We have visited three of the best winemakers of the Ahr Valley, Jean Stodden, J.J. Adeneuer and Meyer-Näkel. They are all quite different in their styles, Stodden perhaps the most elegant (also most high in acidity), Adeneuer quite Burgundy like and Meyer-Naekel perhaps the most approachable of the three.

Frühburgunder is a mutation of the Pinot Noir grape that is predominantly (or only?) grown in the Ahr Valley. Even in the Ahr it is much less planted than its cousin, the Spätburgunder, which is the Pinot Noir. Meyer-Näkel’s 2006 Frühburgunder is a great representation of the Frühburgunder varietal. It is medium bodied, very straightforward, a bit of berry fruit, some complexity, but somehow something is missing from it. It is elegant, made in Burgundian style but unlike the top end Burgundies (my favorites) this one delivers most of its “value” in the first two seconds as you sip it and then it stops. It is not that it does not have a finish, but the finish is sort of flat, does not say much.

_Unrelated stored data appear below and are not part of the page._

/-- R220: an integer converted to an integer type keeps its low bits, or with `.sat` is clamped to the type's range; no flag is raised, and the
element is zero-extended into its register. R219: a float converted to an integer: NaN gives 0 and nv; what lies outside the type's range gives its
nearest end and nv; any other value gives the integer that the rounding mode chooses next to it, with nx where it differs. -/
def Obligations.ConversionsToIntegers : Prop :=
  (∀ (f : Fields) (s : State) (is : Issue), f.ty.isInt → f.srcTy.isInt → f.srcTy.wide = false → f.ty.wide = false → Ready (.cvt f) s is →
    WritesWord (.cvt f) f s is (fun L v =>
      let k := f.spec.toNat / 16 % 8
      let x := elemVal f.srcTy (elemBits f.srcTy (is.val f.srcTy f.a L) k)
      v.toNat = ((if f.mod.getLsbD 0 then saturate f.ty x else BitVec.ofInt f.ty.bits x)).toNat)) ∧
  ∀ (dst : Ty) (rnd : Rnd), dst.isInt → rnd ≠ .sr →
    (∀ sig, cvtFloatInt dst (.nan sig) rnd = { bits := 0, flags := 0x10 }) ∧
    (∀ neg, cvtFloatInt dst (.inf neg) rnd = { bits := intBits dst (if neg then Ty.least dst else Ty.greatest dst), flags := 0x10 }) ∧
    (∀ (neg : Bool) (m : Nat) (e : Int),
      let x : Rat := (if neg then -1 else 1) * m * (2 : Rat) ^ e
      ∃ v : Int, |(v : Rat) - x| < 1 ∧
        (rnd = .rdn → (v : Rat) ≤ x) ∧ (rnd = .rup → x ≤ v) ∧ (rnd = .rtz → |(v : Rat)| ≤ |x|) ∧
        (rnd = .rne ∨ rnd = .rna → |(v : Rat) - x| ≤ 1 / 2) ∧
        (rnd = .rne → |(v : Rat) - x| = 1 / 2 → v % 2 = 0) ∧ (rnd = .rna → |(v : Rat) - x| = 1 / 2 → |x| ≤ |(v : Rat)|) ∧
        cvtFloatInt dst (.fin neg m e) rnd =
          if v < Ty.least dst then { bits := intBits dst (Ty.least dst), flags := 0x10 }
          else if Ty.greatest dst < v then { bits := intBits dst (Ty.greatest dst), flags := 0x10 }
          else { bits := intBits dst v, flags := if (v : Rat) = x then 0 else 0x01 })

/-- R197 to R200: `Round` of a nonzero real gives the value of the format's scale that the mode chooses, what the table of R198 says beyond the
greatest finite value, and a subnormal or a zero below the least normal one, with the flags; under SR it goes away from zero where the decision says
so. R205, R207: sums, differences, products, quotients, square roots and `fma` of finite numbers are `Round` of the exact result, `fma` without rounding
its product, and a zero takes its sign from R207. -/
def Obligations.Rounding : Prop :=
  ∀ t ∈ [fmtF32, fmtF16, fmtBf16, fmtE4m3, fmtE5m2], ∀ (mode : Rnd) (flush : Bool),
    (∀ (x : Exact) (v : ℝ) (zneg sat away : Bool), x.m ≠ 0 → x.Stands t v → (mode = .sr → away = true → ¬ t.OnScale v) →
      let r := t.round x zneg mode sat flush away
      ∃ y : ℝ, t.RoundsTo mode away v y ∧
        (t.greatest < |y| → r.flags = 0x05 ∧
          (sat = true ∨ mode = .rtz ∨ (mode = .rdn ∧ x.neg = false) ∨ (mode = .rup ∧ x.neg = true) → (t.decode r.bits).Is x.neg t.greatest) ∧
          (sat = false → mode ≠ .rtz → (mode = .rdn → x.neg = true) → (mode = .rup → x.neg = false) →
            if t.ieee then t.decode r.bits = .inf x.neg else r.bits = 0x7F)) ∧
        (|y| < 2 ^ (1 - (t.bias : Int)) →
          (flush = true → (t.decode r.bits).Is x.neg 0 ∧ r.flags = 0x03) ∧
          (flush = false → (t.decode r.bits).Is x.neg y ∧ (y = v → r.flags = 0) ∧ (y ≠ v → r.flags = 0x03))) ∧
        (2 ^ (1 - (t.bias : Int)) ≤ |y| → |y| ≤ t.greatest →
          (t.decode r.bits).Is x.neg y ∧ (y = v → r.flags = 0) ∧ (y ≠ v → r.flags = 0x01))) ∧
    (∀ (x : Exact) (zneg sat away : Bool), x.m = 0 → x.sticky = false →
      t.round x zneg mode sat flush away = { bits := t.signed zneg 0, flags := 0 }) ∧
    (∀ (x y : Nat) (i j : Bool) (m n : Nat) (e k : Int), t.decode (t.flushIn flush x) = .fin i m e → t.decode (t.flushIn flush y) = .fin j n k →
      let a := realOf i m e
      let b := realOf j n k
      let rounds := fun (v : ℝ) (r : FRes) => ∃ z : Exact, z.m ≠ 0 ∧ z.Stands t v ∧ r = t.round z false mode false flush false
      let zero := fun (neg : Bool) (r : FRes) => r = { bits := t.signed neg 0, flags := 0 }
      (a + b ≠ 0 → rounds (a + b) (t.add x y mode flush)) ∧
      (a + b = 0 → zero (if m = 0 ∧ i = j then i else decide (mode = .rdn)) (t.add x y mode flush)) ∧
      (a - b ≠ 0 → rounds (a - b) (t.sub x y mode flush)) ∧
      (a * b ≠ 0 → rounds (a * b) (t.mul x y mode flush)) ∧ (a * b = 0 → zero (i != j) (t.mul x y mode flush)) ∧
      (a ≠ 0 → b ≠ 0 → rounds (a / b) (t.div x y mode flush)) ∧
      (0 < a → rounds (Real.sqrt a) (t.sqrt x mode flush)) ∧
      ∀ (z : Nat) (l : Bool) (o : Nat) (h : Int), t.decode (t.flushIn flush z) = .fin l o h →
        let c := realOf l o h
        (a * b + c ≠ 0 → rounds (a * b + c) (t.fma x y z mode flush)) ∧
        (a * b + c = 0 → zero (if o = 0 ∧ (i != j) = l then l else decide (mode = .rdn)) (t.fma x y z mode flush)))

Frühburgunder is an interesting varietal and I think Werner Näkel, the winemaker, brought out much of this grape’s potential, but perhaps because of style in which this wine was made, I have to compare it to Pinot Noirs of Burgundy and I would favor the latter. One thing I liked about the other winemakers in the Ahr, namely Stodden and Adeneuer, is that they are distinctly different than Burgundies, and in my mind they are in a different category. Watch this blog for reviews of other Ahr wines in the future.

If you love quality unique wines you have to give this Frühburgunder a shot. In Europe you should be able to get it from the winery itself and in the US these guys carry it:

Cellars International, Inc.
1780 La Costa Meadows Dr, Suite 100
San Marcos, CA 92078
800.596.WINE (9463)
http://www.rudiwiest.com
info@rudiwiest.com

For more information on the Ahr Valley and our experience there you can read a post here.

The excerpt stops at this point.